Feb. 4 (Bloomberg) -- Universal background checks on people buying guns wouldn’t be effective, Wayne LaPierre, chief executive officer of the National Rifle Association, said during an interview on “Fox News Sunday.”
“It’s a fraud to call it universal,” LaPierre said in the interview broadcast yesterday. “It’s never going to be universal. The criminals aren’t going to comply with it.”
Congress is debating how to reduce gun violence after a Dec. 14 shooting at Sandy Hook Elementary School in Newtown, Connecticut, left 20 children and six school employees dead. President Barack Obama said he backs a ban on sales of assault weapons, a proposal that faces opposition in Congress even as a majority of the public supports it.
LaPierre and Republicans including Senator John Cornyn of Texas have said current laws aren’t properly enforced. Teaching responsible gun ownership, arming security guards in schools and prosecuting criminals can curb violence, LaPierre has said.
LaPierre said on Fox that “if you limit the American public’s access to semi-automatic technology, you limit their ability to survive.”
Senate Majority Leader Harry Reid said on ABC’s “This Week” that he supported expanding background checks.
“We need to increase that,” said Reid, a Nevada Democrat. “I’m still a supporter of the Second Amendment, but you can do things like that.”

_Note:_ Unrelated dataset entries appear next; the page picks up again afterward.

-- ==== Sys2Proof/Tests/Slice0.lean ====
section
/-! SUPPORT. Tests of the model against the worked examples of the spec, ill-formed commands that the check refuses, and
for each statement with hypotheses a state and operands that meet them. -/

namespace Sys2Proof.Machine.Tests

-- One theorem at a time: elaborated side by side, so many small evaluations ask for more threads than a check allows.
set_option Elab.async false

/-! ### Ill-formed commands -/

theorem test_wf_links : (Instr.setThreshold .office 0 256).wf = false ∧
    (Instr.setNoticePriority .office 0 .weight 256).wf = false ∧ (Instr.setThreshold .office 0 255).wf = true := by decide +kernel

theorem test_wf_platters : (Instr.presetTare .office 0 .w1 65536).wf = false ∧
    (Instr.calSpan .office 0 .w1 4294967296).wf = false ∧ (Instr.calSpan .office 0 .w1 4294967295).wf = true := by decide +kernel

/-- CONFIGURE PLATTER with its nine numbers given. -/
def numbered (a b c d e f g h i : Nat) : Instr :=
  .configurePlatter .office 0 .w1 ⟨some a, some b, some c, some d, some e, some f, some g, some h, some i, none, none⟩

theorem test_wf_configurePlatter : (numbered 65535 255 65535 255 255 255 255 65535 65535).wf = true ∧
    (numbered 65536 1 1 1 1 1 1 1 1).wf = false ∧ (numbered 1 256 1 1 1 1 1 1 1).wf = false ∧
    (numbered 1 1 65536 1 1 1 1 1 1).wf = false ∧ (numbered 1 1 1 256 1 1 1 1 1).wf = false ∧
    (numbered 1 1 1 1 256 1 1 1 1).wf = false ∧ (numbered 1 1 1 1 1 256 1 1 1).wf = false ∧
    (numbered 1 1 1 1 1 1 256 1 1).wf = false ∧ (numbered 1 1 1 1 1 1 1 65536 1).wf = false ∧
    (numbered 1 1 1 1 1 1 1 1 65536).wf = false := by decide +kernel

/-- The ham of the worked examples. -/
def ham : PluFields := ⟨asText "SMOKED HAM", none, .byWeight, 1899, none, 3, none, some 5⟩

/-- The olives of the worked examples. -/
def olive : PluFields := ⟨asText "OLIVE TUB", none, .byCount, 249, none, 7, none, none⟩

/-- A promotion of the ham with a price and a first date. -/
def promoted (price : Nat) (first : Date) : PluFields := { ham with promotion := some ⟨price, first, ⟨2031, 2, 26⟩⟩ }

theorem test_wf_pluWrite : (Instr.pluWrite .office 0 65535 ham).wf = true ∧ (Instr.pluWrite .office 0 65536 ham).wf = false ∧
    (Instr.pluWrite .office 0 1 { ham with name := List.replicate 256 0x41 }).wf = false ∧
    (Instr.pluWrite .office 0 1 { ham with second := some (List.replicate 256 0x41) }).wf = false ∧
    (Instr.pluWrite .office 0 1 { ham with unitPrice := 4294967296 }).wf = false ∧
    (Instr.pluWrite .office 0 1 (promoted 4294967296 ⟨2031, 2, 20⟩)).wf = false ∧
    (Instr.pluWrite .office 0 1 (promoted 1599 ⟨65536, 2, 20⟩)).wf = false ∧
    (Instr.pluWrite .office 0 1 (promoted 1599 ⟨2031, 256, 20⟩)).wf = false ∧
    (Instr.pluWrite .office 0 1 (promoted 1599 ⟨2031, 2, 256⟩)).wf = false ∧
    (Instr.pluWrite .office 0 1 { ham with department := 256 }).wf = false ∧
    (Instr.pluWrite .office 0 1 { ham with presetTare := some 65536 }).wf = false ∧
    (Instr.pluWrite .office 0 1 { ham with shelfLife := some 65536 }).wf = false := by decide +kernel

theorem test_wf_plu : (Instr.pluRead .office 0 65536).wf = false ∧ (Instr.pluDelete .office 0 65536).wf = false ∧
    (Instr.stockLoad .office 0 65536 0 .keep).wf = false ∧ (Instr.stockLoad .office 0 1 4294967296 .keep).wf = false ∧
    (Instr.stockLoad .office 0 1 0 (.given 4294967296)).wf = false := by decide +kernel

theorem test_wf_sales : (Instr.clerkWrite .office 0 256 [] true).wf = false ∧
    (Instr.clerkWrite .office 0 1 (List.replicate 256 0x41) true).wf = false ∧
    (Instr.priceItem .office 0 .w1 65536 1 .no).wf = false ∧ (Instr.priceItem .office 0 .w1 1 256 .no).wf = false ∧
    (Instr.addCountItem .office 0 1 256 1 .no).wf = false ∧ (Instr.voidLine .office 0 1 256).wf = false ∧
    (Instr.park .office 0 256).wf = false ∧ (Instr.resume .office 0 1 (.number 65536)).wf = false ∧
    (Instr.approve .office 0 65536).wf = false ∧ (Instr.closeTransaction .office 0 256 true).wf = false ∧
    (Instr.voidTransaction .office 0 (.byClerk 256)).wf = false ∧
    (Instr.readTransaction .office 0 (.byNumber 65536) 1).wf = false ∧
    (Instr.readTransaction .office 0 (.byNumber 1) 256).wf = false ∧
    (Instr.configureStation .office 0 .office ⟨none, none, none, none, some 256, none⟩).wf = false ∧
    (Instr.configureStation .office 0 .office ⟨none, none, none, none, none, some 256⟩).wf = false := by decide +kernel

/-- A CONFIGURE CLASS entry with its numbers given. -/
def entry (rank waitLimit callTimeout holdOff : Nat) : ClassEntry :=
  ⟨.a, none, some rank, some waitLimit, some callTimeout, none, none, some holdOff⟩

theorem test_wf_tickets : (Instr.configureClass .office 0 []).wf = false ∧
    (Instr.configureClass .office 0 (List.replicate 5 (entry 1 1 1 1))).wf = false ∧
    (Instr.configureClass .office 0 [entry 256 1 1 1]).wf = false ∧
    (Instr.configureClass .office 0 [entry 1 256 1 1]).wf = false ∧
    (Instr.configureClass .office 0 [entry 1 1 65536 1]).wf = false ∧
    (Instr.configureClass .office 0 [entry 1 1 1 65536]).wf = false ∧ (Instr.callNext .office 0 256).wf = false ∧
    (Instr.reinstate .office 0 ⟨.a, 256⟩).wf = false ∧ (Instr.openBound ⟨.a, 256⟩).wf = false := by decide +kernel

theorem test_wf_outlets_and_day : (Instr.cancelJob .office 0 .p1 65536).wf = false ∧
    (Instr.configureOutlet .office 0 .p1 ⟨none, some 256, none, none⟩).wf = false ∧
    (Instr.configureOutlet .office 0 .p1 ⟨none, none, some 256, none⟩).wf = false ∧
    (Instr.openDay .office 0 ⟨65536, 1, 1⟩).wf = false ∧ (Instr.readTotals .office 0 .plu 65536).wf = false ∧
    (Instr.setWatch .office 0 256 .off 0 0 .notice).wf = false ∧ (Instr.setWatch .office 0 1 .off 65536 0 .notice).wf = false ∧
    (Instr.setWatch .office 0 1 .off 0 4294967296 .notice).wf = false ∧
    (Instr.setClock .office 0 ⟨2031, 1, 1⟩ ⟨256, 0, 0⟩).wf = false ∧
    (Instr.setClock .office 0 ⟨2031, 1, 1⟩ ⟨0, 256, 0⟩).wf = false ∧
    (Instr.setClock .office 0 ⟨2031, 1, 1⟩ ⟨0, 0, 256⟩).wf = false := by decide +kernel

/-! ### Frames (section 11.1, R3) -/

/-- The check over "123456789" is 29B1h: the known check value of the CRC-16 of this polynomial and preset. -/
theorem test_crc16_check_value : crc16 (asText "123456789") = 0x29B1#16 := by decide +kernel

/-- A frame is found after noise, and one with a bit of its check changed is counted as a check error. -/
theorem test_hunt_finds_the_frame : hunt false 9 (0x55 :: frameBytes 1 3 0x01 []) = ([.good ⟨3, 0x01, [], false⟩], []) := by decide +kernel

theorem test_hunt_rejects_a_bad_check : hunt false 9 [0xC3, 0x02, 0x13, 0x01, 0x00, 0x00] = ([.checkError], []) := by decide +kernel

Mark Kelly, an astronaut and husband of former U.S. Representative Gabrielle Giffords, an Arizona Democrat who survived a gunshot to the head in 2011, said during the Fox show that broadening background checks would keep guns out of the hands of the mentally ill, criminals and terrorists.

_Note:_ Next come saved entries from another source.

-- ==== Sys2Proof/Machine/HostPort.lean ====
section
/-! DEFINITION. The HOST's side of the interface (spec/10_state.md R11 to R21; spec/20_memory.md R40;
spec/40_commands.md R85; spec/70_reset_and_hazards.md R190 to R199). -/

namespace Sys2Proof.Machine

/-- The register numbers of R21. -/
def hostRegNumber : HostReg → Nat
  | .cmd => 0
  | .start => 1
  | .inValid => 2
  | .inLen => 3
  | .status => 4
  | .outLen => 5
  | .errKind => 6
  | .errCause => 7
  | .errPos => 8
  | .errInfo0 => 9
  | .errInfo1 => 10

/-- What an access of the HOST answers: what it yields, or why there is no such access. -/
abbrev Access (α : Type) := Host.Outcome α Fault Refusal

/-- The HOST's access rights while `STATUS = BUSY`: it may read `STATUS` and nothing else (R197). -/
def whenNotBusy {α : Type} (s : State) (r : Access α) : Access α :=
  if s.status = .busy then .refused .hostAccessWhileBusy else r

/-- The value a register holds, as one whole number (R15 to R21, R46); START is no storage element and holds none (R12). -/
def hostRegValue (r : HostReg) (s : State) : Option Nat :=
  match r with
  | .cmd => some s.cmd.toNat
  | .start => none
  | .inValid => some s.inValid.toNat
  | .inLen => some s.inLen
  | .status => some (statusCode s.status).toNat
  | .outLen => some s.outLen
  | .errKind => some (errKindCode s.errKind).toNat
  | .errCause => some (errCauseCode s.errCause).toNat
  | .errPos => some s.errPos
  | .errInfo0 => some s.errInfo0
  | .errInfo1 => some s.errInfo1

/-- What the HOST gets when it reads a register: `STATUS` at any time (R15), another register while `STATUS` is not `BUSY`
(R197), `OUT_LEN` when it is `DONE` or `ERROR` (R16, R21), and nothing from `START` (R12). -/
def hostReadReg (r : HostReg) (s : State) : Access Nat :=
  match hostRegValue r s with
  | none => .refused .startIsWriteOnly
  | some v =>
    if r = .status then .next v
    else whenNotBusy s (if r = .outLen ∧ s.status = .idle then .refused .noResultToRead else .next v)

/-- What the HOST gets through the `IN` window, while `STATUS` is not `BUSY` (R28, R40, R197). -/
def hostReadIn (i : Nat) (s : State) : Access Byte :=
  whenNotBusy s (if Config.cellExists s.params.inCap i then .next (inByte s i) else .fault (.noSuchInCell i))

/-- What the HOST gets through the `OUT` window, "only when `STATUS = DONE`" (R29, R40). -/
def hostReadOut (i : Nat) (s : State) : Access Byte :=
  whenNotBusy s
    (if s.status = .done then
      if Config.cellExists s.params.outCap i then .next (outByte s i) else .fault (.noSuchOutCell i)
    else .refused .noResultToRead)

/-- A read changes no state (R48). -/
def readOnly {α : Type} (r : Access α) (s : State) : Result :=
  match r with
  | .next _ => .next s
  | .fault e => .fault e
  | .refused e => .refused e

/-- One action of the HOST, or reset. What a read yields is `hostReadReg`, `hostReadIn` or `hostReadOut`. Reset is admitted at
any time (R190, R192). -/
def hostAct (a : HostAction) (s : State) : Result :=
  match a with
  | .writeCmd v => whenNotBusy s (.next { s with cmd := v })
  | .writeInValid v => whenNotBusy s (.next { s with inValid := v })
  | .writeInLen n =>
    whenNotBusy s
      (if Config.withinCap s.params.inCap n then .next { s with inLen := n } else .refused .inputOverCapacity)
  | .writeIn i v =>
    whenNotBusy s
      (if Config.cellExists s.params.inCap i then .next { s with inMem := Memory.write s.inMem i v }
        else .fault (.noSuchInCell i))
  | .start => execStart s
  | .readReg r => readOnly (hostReadReg r s) s
  | .readIn i => readOnly (hostReadIn i s) s
  | .readOut i => readOnly (hostReadOut i s) s
  | .reset => .next (resetState s)

end Sys2Proof.Machine
end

“Common sense tells me that if it is much more difficult for criminals and the mentally ill” to obtain weapons, then “it will save lives,” said Kelly.
Kelly, Reid and Obama all touted their own familiarity with guns this weekend. The White House released a photo of Obama skeet-shooting at Camp David last August.
Reid said that “I don’t hunt anymore, but I did. I’ve got lots of guns.”
“My dad killed himself, shot himself with a gun,” Reid said on ABC. “So I know a lot about guns.”
Kelly, a former Navy captain, said, “I spent 25 years in the military and I know the value of having an assault weapon. It’s to kill a lot of people very quickly.”
Kelly said that 1.7 million people have been prevented from buying weapons due to background checks since 1999. Some have been able to get around the rejection by buying weapons at gun shows or from private sellers.
“We have to make sure they don’t have a second way of getting a gun,” Kelly said.
California Senator Dianne Feinstein, a Democrat, introduced a bill on Jan. 24 to ban certain assault weapons and limit high-capacity magazines to 10 rounds. It would exempt all assault weapons legally possessed prior to passage of the law and exclude more than 2,200 hunting and sporting rifles. A 1994 assault-weapons ban, signed by then-President Bill Clinton, expired in 2004.
Jared Lee Loughner fired 31 bullets in 15 seconds in the Tucson, Arizona, shooting two years ago that injured Giffords and killed six other people. He was tackled while reloading. Kelly said limiting the magazines to 10 rounds would have stopped Loughner sooner.
In 2011, federal weapons prosecutions per capita were down 35 percent from their peak during the previous administration, LaPierre said during a Jan. 30 congressional hearing where Giffords told Congress “you must act” to curb gun violence.